Characteristically, an ideal adsorbent must possess high surface area, good physical, mechanical, and chemical stability, and high affinity to bind with pollutant molecules [13]. Also, an effective adsorption process depends on several factors such as pH and temperature, the structure and concentration of the adsorbate, degree of ionization of the adsorbate, the ionic strength of dispersion, and the structure and surface charge of the adsorbent [4].

Recently, nanoscience and nanotechnology have emerged with the synthesis of nanocomposite adsorbents with excellent catalytic adsorption characteristics. Nanoadsorbents possess small size, a large surface area to volume ratio, and high reactivity and catalytic potential caused by the size quantization effect [5]. During adsorption, they provide fast kinetics and sorption capacity with extremely high pollutant-binding affinity associated with their sorption sites with regeneration effects [3, 5, 6].

Metal oxide nanoparticles (MONs), such as MnO, Al2O3, TiO2, and CeO2, have shown to have excellent kinetics for pollutant removal from aqueous systems [710]. In the nanoregime, their surface energy increases, causing poor stability, and they are prone to agglomeration with loss of adsorption capacity and selectivity [1114]. When these MONs are impregnated into porous support systems, their capacity improves tremendously [1518].

Iron oxide nanocomposite has shown a tremendous promise in a number of environmental remediation effects due to their superparamagnetic property. Promising among them, nanomagnetite (Fe3O4) particles have high chemical stability, high coercivity, low Curie temperature, and low toxicity and are biocompatible [1922].

Several synthesis methods such as the microemulsion technique, hydrolysis, hydrothermal method, sol-gel process, and coprecipitation synthesis exist for synthesizing magnetic magnetite.

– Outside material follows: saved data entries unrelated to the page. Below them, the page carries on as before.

-- ==== Sys2Proof/Config.lean ====
section
/-! DEFINITION. What the spec leaves open: free values. None has a body, so nothing can be proved of the value it gives. -/

namespace Sys2Proof.Config

/-- A byte of the companion's or another chip's memory that no operand supplies, by address and draw (log entry 13). -/
opaque outsideByte : Nat → Nat → Byte

/-- Which of the results within a vector function's stated accuracy an implementation gives (R123), by function and operand code:
an offset that the model brings into the allowed range (log entry 14). -/
opaque ulpChoice : Nat → Nat → Nat

/-- The bytes that overlapping copies or outputs leave in the overlap (R132, R154, R174, R175), by draw and offset (log entry 15). -/
opaque overlapByte : Nat → Nat → Byte

/-- A completion status that the spec does not name, by the operation's type and field value (log entry 16). -/
opaque openStatus : Nat → Nat → Nat

/-- The answer that a void REQ of another package gets (R517, R234): its payload, which held the reply address, is dropped at the die of
entry; whether a response is due and at which address, by source chip and tag (log entry 18). -/
opaque voidReply : Nat → Nat → Option Nat

/-- R140: the partition that the grant of another package's port gives the endpoint of a chip number, which this package does not hold (log
entry 56). -/
opaque farPart : Nat → Nat

/-- The bytes of an open top-k set's area, whose contents are device-defined (R164), by address and draw (log entry 21). -/
opaque setArea : Nat → Nat → Byte

/-- The records of a TOPK context's local contribution, whose number no field gives (R214, R215), by CTX_ID: an offset that the model brings
into the allowed range (log entry 22). -/
opaque localRecords : Nat → Nat

/-- The bytes of a POOLED_SUM vector for which R213 states no place or value: bytes shared by two chunks, and blocks that cross rows (R213), by
CTX_ID and address (log entry 23). -/
opaque rowByte : Nat → Nat → Byte

/-- The correction that the time servo gives FADJ after a measurement (R381), by draw and offset in 1/16 ns; the model brings it into the range of
R377 (log entry 24). -/
opaque servo : Nat → Int → Int

/-- The port identity of the management port's PTP clock (R382): the spec names none (log entry 37). -/
opaque ptpIdentity : Nat

/-- The link delay of a port in 1/16 ns before its first delay exchange (R384, R385), by port number (log entry 12). -/
opaque firstDelay : Nat → Nat

/-- How a mean link delay that is no multiple of 1/16 ns is rounded (R384), by draw: up where odd (log entry 25). -/
opaque meanUp : Nat → Nat

/-- The identity seed that the dies' PUFs and the helper data give (R475): neither is printed (log entry 7). -/
opaque seedOf : Nat → Nat

/-- The root hashes in the boot ROM (R472): SHA-384 of the RSA modulus and of the SLH-DSA key that it accepts (log entry 26). -/
opaque rsaRoot : List Byte
opaque slhRoot : List Byte

/-- A byte of the salt (positions 0 to 47) and of the randomizer (48 to 71) of an attestation report's signatures (R478), by draw (log entry 26). -/
opaque signRandom : Nat → Nat → Byte

/-- How many 4 KiB units of a DMA that no packet paces have begun when an abort reaches it (R176), by draw; the model brings it into range (log
entry 52). -/
opaque unitsBegun : Nat → Nat

/-- What a lane's receiver has adapted to when its training ends (R331, R338), by draw (log entry 62). -/
opaque rxAdapt : Nat → Nat

/-- How many tests beyond one show that a candidate of R476's key generation is prime (log entry 69). -/
opaque primeTests : Nat

/-- The buffers, by handle, that a row of a packet-buffer bank holds (R440, R443), by die, bank and row: the spec gives no layout (log entry 31). -/
opaque rowBuffers : Nat → Nat → Nat → List Nat

end Sys2Proof.Config
end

Coprecipitation has been an efficient and effective method, but it is an expensive chemical method which produces large nanoparticle sizes within a short time accompanied with residual chemicals in the composite which may have a detrimental effect on the environment and the human health upon application in water treatment [2327]. In order to further improve the nanoparticles’ stability, improve the number of active sites, and decrease the agglomeration of the magnetite nanoparticles, an effective approach has been developed to fabricate composite adsorbents by impregnating or coating the Fe3O4 particles into/onto porous supports such as zeolite and to provide a higher excellent mechanical stability with large surface area to enhance their adsorption capacity [1518].

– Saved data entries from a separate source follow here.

-- ==== Sys2Proof/Machine/Regs.lean ====
section
/-! DEFINITION. The register words that software writes: their offsets in a die's window (Table 12-1) and their reset values. -/

namespace Sys2Proof.Machine

/-! Offsets of the blocks in a die's window (Table 12-1) -/

def oGND : Nat := 0x0000000
def oENG : Nat := 0x0001000
def oCOLL : Nat := 0x0002000
def oFAB : Nat := 0x0003000
def oSW : Nat := 0x0010000
def oBPM : Nat := 0x0020000
def oPORT : Nat := 0x0030000
def oLANE : Nat := 0x0040000
def oCAGE : Nat := 0x0050000
def oTIME : Nat := 0x0060000
def oKNOT : Nat := 0x0070000
def oSTK : Nat := 0x0080000
def oFLT : Nat := 0x0090000
def oREP : Nat := 0x00A0000
def oPWR : Nat := 0x00B0000
def oSEC : Nat := 0x00C0000
def oPMC : Nat := 0x00D0000
def oCORE : Nat := 0x1000000

def rGND_LAYOUT : Nat := oGND + 0x004
def rGND_PART (n : Nat) : Nat := oGND + 0x040 + 4 * n
def rENG_SEED_LO : Nat := oENG + 0x008
def rENG_SEED_HI : Nat := oENG + 0x00C
def rFAB_SELF : Nat := oFAB + 0x000
def rFAB_TIMERS : Nat := oFAB + 0x004
def rPMC_CCTL (c : Nat) : Nat := oPMC + 0x100 * c + 0x08

def rFAB_ROUTE : Nat := oFAB + 0x020
def rFAB_VCRES : Nat := oFAB + 0x024
def rSW_SAMPLE : Nat := oSW + 0x004
def rSW_HIST_BASE : Nat := oSW + 0x008
def rSW_PORT (l off : Nat) : Nat := oSW + 0x1000 + 0x100 * l + off
def rBPM_QUOTA (n : Nat) : Nat := oBPM + 0x040 + 4 * n
def rTIME_CFG : Nat := oTIME
def rTIME_ROOT : Nat := oTIME + 0x014
def rTIME_PTP : Nat := oTIME + 0x018
def rTIME_DLOG : Nat := oTIME + 0x020
def rTIME_LSTEP : Nat := oTIME + 0x028
def rPORT_TIMERS : Nat := oPORT
def rPORT_CFG (o : Nat) : Nat := oPORT + 0x040 + 4 * o
def rPWR_CTL : Nat := oPWR
def rPWR_CAP : Nat := oPWR + 0x008
def rPWR_IDLE : Nat := oPWR + 0x00C
def rPMC_PWIN (l : Nat) : Nat := oPMC + 0xA000 + 0x80 * l + 0x40
def rLANE_CTL (i : Nat) : Nat := oLANE + 0x20 * i
def rCAGE_CFG (o : Nat) : Nat := oCAGE + 0x10 * o

/-- Tables 10-13 to 10-17: the reset value of a port's SW_ register, by its port offset. -/
def swDefault (o : Nat) : Nat :=
  if o = 0x00 then 0x26534
  else if o = 0x08 ∨ o = 0x0C ∨ o = 0x10 then 0x11111111
  else if 0x20 ≤ o ∧ o < 0x90 then (if o % 8 = 4 then 0x100 else 0)
  else if o = 0xB8 ∨ o = 0xC0 then 0x10320
  else if 0x90 ≤ o ∧ o < 0xC8 then (if o % 8 = 4 then 0x400 else 0)
  else 0

/-- The reset value of a register word that software writes, by its offset in the die's window. -/
def regDefault (off : Nat) : Nat :=
  if off = rGND_LAYOUT then 0x20
  else if off = rFAB_TIMERS then 0x28414F10
  else if off = rFAB_ROUTE then 0x65
  else if off = rFAB_VCRES then 0x01004488
  else if off = rSW_SAMPLE then 0x4
  else if off = rTIME_CFG then 0x00119028
  else if off = rTIME_DLOG then 0xC
  else if off = rTIME_LSTEP then 0xA0000
  else if off = oPORT then 0x0008100A
  else if off = oSTK + 4 then 0x4
  else if off = oPWR then 0x6
  else if off = oPWR + 0x00C then 0x20A
  else if oBPM + 0x40 ≤ off ∧ off < oBPM + 0x74 then 0x4000
  else if off = oBPM + 0x74 then 0x20000
  else if oSW + 0x1000 ≤ off ∧ off < oSW + 0x7000 then swDefault ((off - oSW) % 0x100)
  else if oPMC + 0xA000 ≤ off ∧ off < oPMC + 0xD000 ∧ off % 0x80 = 0x40 then 0x3E8
  else 0

/-- A die's register word. -/
def regWord (x : Die) (off : Nat) : Word32 := tget x.regs off (BitVec.ofNat 32 (regDefault off))

/-- A field of a die's register word. -/
def regFld (x : Die) (off hi lo : Nat) : Nat := fld (regWord x off) hi lo

end Sys2Proof.Machine
end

Currently, there is much interest in the biological synthesis using biological materials and organisms such as algae, bacteria, yeast, fungi, and plants [27]. To prevent the accumulation and to increase the stability of the Fe3O4 nanoparticles, strong biomolecule stabilization agents are used which are naturally produced or found in the biological resources [2729]. Plant extracts contain phytochemicals and biomolecules which acts as reducing agents capable of reducing metal ions or inorganic iron salts [30].

Zeolite, an aluminosilicate material, has well-defined molecular-sized pores [31]. Their frameworks are built by [SiO4]4− and [AlO4]5− tetrahedral, linked together to form cages connected by pore openings of defined size. The presence of [AlO4] in the zeolite framework introduces negative charges which is balanced by cations such as Ca2+, K+, and Na+. These cations are exchangeable in solution through ionic exchange [31, 32]. Research has shown that the porous framework of zeolite has good adsorption efficiency in the removal of heavy metals like arsenic, mercury, fluoride, and organic dyes and as a host material in catalytic applications [4, 5, 16, 33].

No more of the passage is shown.